4. Using stringsAsFactors Param for Character Data Types

If you notice above the name column holds characters but its data type is Factor, by default R DataFrame is created with Factor data type for character columns.

You can change this behavior by adding an additional param stringsAsFactors=False while creating a data frame.


# Create DataFrame
df <- data.frame(
  id = c(10,11,12,13),
  name = c('sai','ram','deepika','sahithi'),
  dob = as.Date(c('1990-10-02','1981-3-24','1987-6-14','1985-8-16')),
  stringsAsFactors=FALSE
)

# Print DataFrame
str(df)

Yields below output.


# Output:
'data.frame':	4 obs. of  3 variables:
 $ id  : num  10 11 12 13
 $ name: chr  "sai" "ram" "deepika" "sahithi"
 $ dob : Date, format: "1990-10-02" "1981-03-24" "1987-06-14" ...

5. Assign Row Names to DataFrame

You can assign custom names to the R DataFrame rows while creating. Use row.names param and assign the vector with the row names. Note that the vector c() size you are using for row.names should exactly match the size of all columns.


# Create DataFrame with Row Names
df <- data.frame(
  id = c(10,11,12,13),
  name = c('sai','ram','deepika','sahithi'),
  dob = as.Date(c('1990-10-02','1981-3-24','1987-6-14','1985-8-16')),
  row.names = c('row1','row2','row3','row4')
)
df

Yields below output.


# Output:
     id    name        dob
row1 10     sai 1990-10-02
row2 11     ram 1981-03-24
row3 12 deepika 1987-06-14
row4 13 sahithi 1985-08-16

If you already have a data frame, you can use the below approach to assign or change the row names.
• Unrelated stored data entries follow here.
-- ==== Sys2Proof/Machine/TextForm.lean ====
section
/-! DEFINITION. The one-line textual form of commands and responses (30_encoding.md R56). It is the spec's notation
and no part of a step; a character is printed as itself, whatever its code (log 18). -/

namespace Sys2Proof.Machine

/-- One hexadecimal digit, in capitals as in the spec's vectors. -/
def hexDigit (n : Nat) : Char := "0123456789ABCDEF".toList.getD n '?'

/-- Two hexadecimal digits. -/
def hexByte (b : BitVec 8) : List Char := [hexDigit (b.toNat / 16), hexDigit (b.toNat % 16)]

/-- Hex bytes separated by spaces; `empty` for none (R56). -/
def hexBytes : List (BitVec 8) → List Char
  | [] => "empty".toList
  | [b] => hexByte b
  | b :: c :: rest => hexByte b ++ ' ' :: hexBytes (c :: rest)

/-- The character a code stands for (R14). -/
def glyph (c : Chr) : Char := Char.ofNat c.toNat

/-- A text in double quotes (R56). -/
def quotedText (text : List Chr) : List Char := '"' :: text.map glyph ++ ['"']

/-- The left side of a line: `ENCODE <hex bytes | empty | null>` or `DECODE "<text>" | null` (R56). -/
def commandLine : Instr → List Char
  | .encode false _ _ => "ENCODE null".toList
  | .encode true _ data => "ENCODE ".toList ++ hexBytes data
  | .decode false _ _ => "DECODE null".toList
  | .decode true _ text => "DECODE ".toList ++ quotedText text

/-- The payload of an OK response as the operation's output is written (R56). -/
def payloadLine : Instr → List (BitVec 8) → List Char
  | .encode _ _ _, text => quotedText text
  | .decode _ _ _, data => hexBytes data

/-- The right side of a line (R56). -/
def responseLine (i : Instr) (r : Response) : List Char :=
  match r.status with
  | .ok => "OK ".toList ++ payloadLine i r.payload
  | .invalidArgument => "INVALID_ARGUMENT".toList
  | .invalidSymbol => "INVALID_SYMBOL '".toList ++ glyph r.badChar :: "' (0x".toList ++ hexByte r.badChar ++ [')']

/-- A command and its response on one line (R56). -/
def exchangeLine (i : Instr) (r : Response) : List Char := commandLine i ++ " -> ".toList ++ responseLine i r

end Sys2Proof.Machine
end

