/-- Vectors DX1, DX3, DX6, DX18 (program P3 step 1), DX19, DX22, and DD2. -/
theorem test_decode_failures :
    answer (.decode true 1 (ascii "@")) = some ⟨.invalidSymbol, 0, [], 0x40⟩ ∧
    answer (.decode true 1 (ascii "u")) = some ⟨.invalidSymbol, 0, [], 0x75⟩ ∧
    answer (.decode true 2 (ascii "@U")) = some ⟨.invalidSymbol, 0, [], 0x40⟩ ∧
    answer (.decode true 11 (ascii "CSQPYRK1E8U")) = some ⟨.invalidSymbol, 0, [], 0x55⟩ ∧
    answer (.decode true 9 (ascii "00000000@")) = some ⟨.invalidSymbol, 0, [], 0x40⟩ ∧
    answer (.decode false 1 (ascii "@")) = some ⟨.invalidArgument, 0, [], 0x00⟩ ∧
    answer (.decode true 1 (ascii "0")) = some ⟨.ok, 0, [], 0x00⟩ := by decide

/-! ## One step of each other kind, the textual form, the group vectors -/

/-- R136: a reset in the middle of `ENCODE 66` gives no response. -/
theorem test_reset_abandons :
    step (waiting [.reset (some ⟨0b01#2, 1, [0x66]⟩), .command ⟨0b01#2, 0, []⟩]) =
      .next (waiting [.command ⟨0b01#2, 0, []⟩]) := by rfl

/-- R56 and the response column of the tables in 40_encode.md and 41_decode.md, section 5. -/
theorem test_text_form :
    exchangeLine (.encode true 3 [0x66, 0x6F, 0x6F]) (okResponse (ascii "CSQPY")) =
      "ENCODE 66 6F 6F -> OK \"CSQPY\"".toList ∧
    exchangeLine (.decode true 1 (ascii "0")) (okResponse []) = "DECODE \"0\" -> OK empty".toList ∧
    exchangeLine (.decode true 2 (ascii "CU")) (failureResponse (.invalidSymbol 0x55)) =
      "DECODE \"CU\" -> INVALID_SYMBOL 'U' (0x55)".toList ∧
    exchangeLine (.encode false 0 []) (failureResponse .invalidArgument) =
      "ENCODE null -> INVALID_ARGUMENT".toList := by decide

/-- Vectors EG0 to EG7: each input sets exactly the five bits of one field. -/
theorem test_group_single_fields :
    encGroup ⟨0xF8, 0x00, 0x00, 0x00, 0x00⟩ = ⟨31, 0, 0, 0, 0, 0, 0, 0⟩ ∧
    encGroup ⟨0x07, 0xC0, 0x00, 0x00, 0x00⟩ = ⟨0, 31, 0, 0, 0, 0, 0, 0⟩ ∧
    encGroup ⟨0x00, 0x3E, 0x00, 0x00, 0x00⟩ = ⟨0, 0, 31, 0, 0, 0, 0, 0⟩ ∧
    encGroup ⟨0x00, 0x01, 0xF0, 0x00, 0x00⟩ = ⟨0, 0, 0, 31, 0, 0, 0, 0⟩ ∧
    encGroup ⟨0x00, 0x00, 0x0F, 0x80, 0x00⟩ = ⟨0, 0, 0, 0, 31, 0, 0, 0⟩ ∧
    encGroup ⟨0x00, 0x00, 0x00, 0x7C, 0x00⟩ = ⟨0, 0, 0, 0, 0, 31, 0, 0⟩ ∧
    encGroup ⟨0x00, 0x00, 0x00, 0x03, 0xE0⟩ = ⟨0, 0, 0, 0, 0, 0, 31, 0⟩ ∧
    encGroup ⟨0x00, 0x00, 0x00, 0x00, 0x1F⟩ = ⟨0, 0, 0, 0, 0, 0, 0, 31⟩ := by decide

/-- Vectors EG8 to EG11 read from right to left (R83). -/
theorem test_packer_vectors :
    decGroup ⟨0, 1, 2, 3, 4, 5, 6, 7⟩ = ⟨0x00, 0x44, 0x32, 0x14, 0xC7⟩ ∧
    decGroup ⟨8, 9, 10, 11, 12, 13, 14, 15⟩ = ⟨0x42, 0x54, 0xB6, 0x35, 0xCF⟩ ∧
    decGroup ⟨16, 17, 18, 19, 20, 21, 22, 23⟩ = ⟨0x84, 0x65, 0x3A, 0x56, 0xD7⟩ ∧
    decGroup ⟨24, 25, 26, 27, 28, 29, 30, 31⟩ = ⟨0xC6, 0x75, 0xBE, 0x77, 0xDF⟩ := by decide

/-- R5: the types and the two group sizes are those of Config. -/
theorem test_parameters :
    Byte = BitVec Config.byteW ∧ Value = BitVec Config.symW ∧ Chr = BitVec Config.charW ∧
    Config.alphabetSize = 2 ^ Config.symW ∧ encRomInit.size = Config.alphabetSize ∧
    decRomInit.size = 2 ^ Config.charW ∧
    (decGroup ⟨0, 0, 0, 0, 0, 0, 0, 0⟩).toList.length = Config.encGroupBytes ∧
    (encGroup ⟨0, 0, 0, 0, 0⟩).toList.length = Config.decGroupSyms := ⟨rfl, rfl, rfl, rfl, rfl, rfl, rfl, rfl⟩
# Assign row names to existing DataFrame
row.names(df) <- c('row1','row2','row3','row4')
df

6. Select Rows and Columns

By using R base bracket notation we can select rows/observations in R by column value, by index, by name, by condition etc. You can also use the R base function subset() to get the same results. Besides these, R also provides another function dplyr::filter() to get the rows from the DataFrame.


# Select Rows by index
df[3,]

# Select Rows by list of index values
df[c(3,4,6),]

# Select Rows by index range
df[3:6,]

# Select Rows by name
df['row3',]

# Select Rows by list of names
df[c('row1','row3'),]

# Using subset
subset(df, name %in% c("sai", "ram"))

# Load dplyr 
# Using dplyr::filter
library('dplyr')
filter(df, name %in% c("sai", "ram"))

Similarly, you can also select columns or variables in R. Additionally use dplyr select() function or dollar in R to select columns.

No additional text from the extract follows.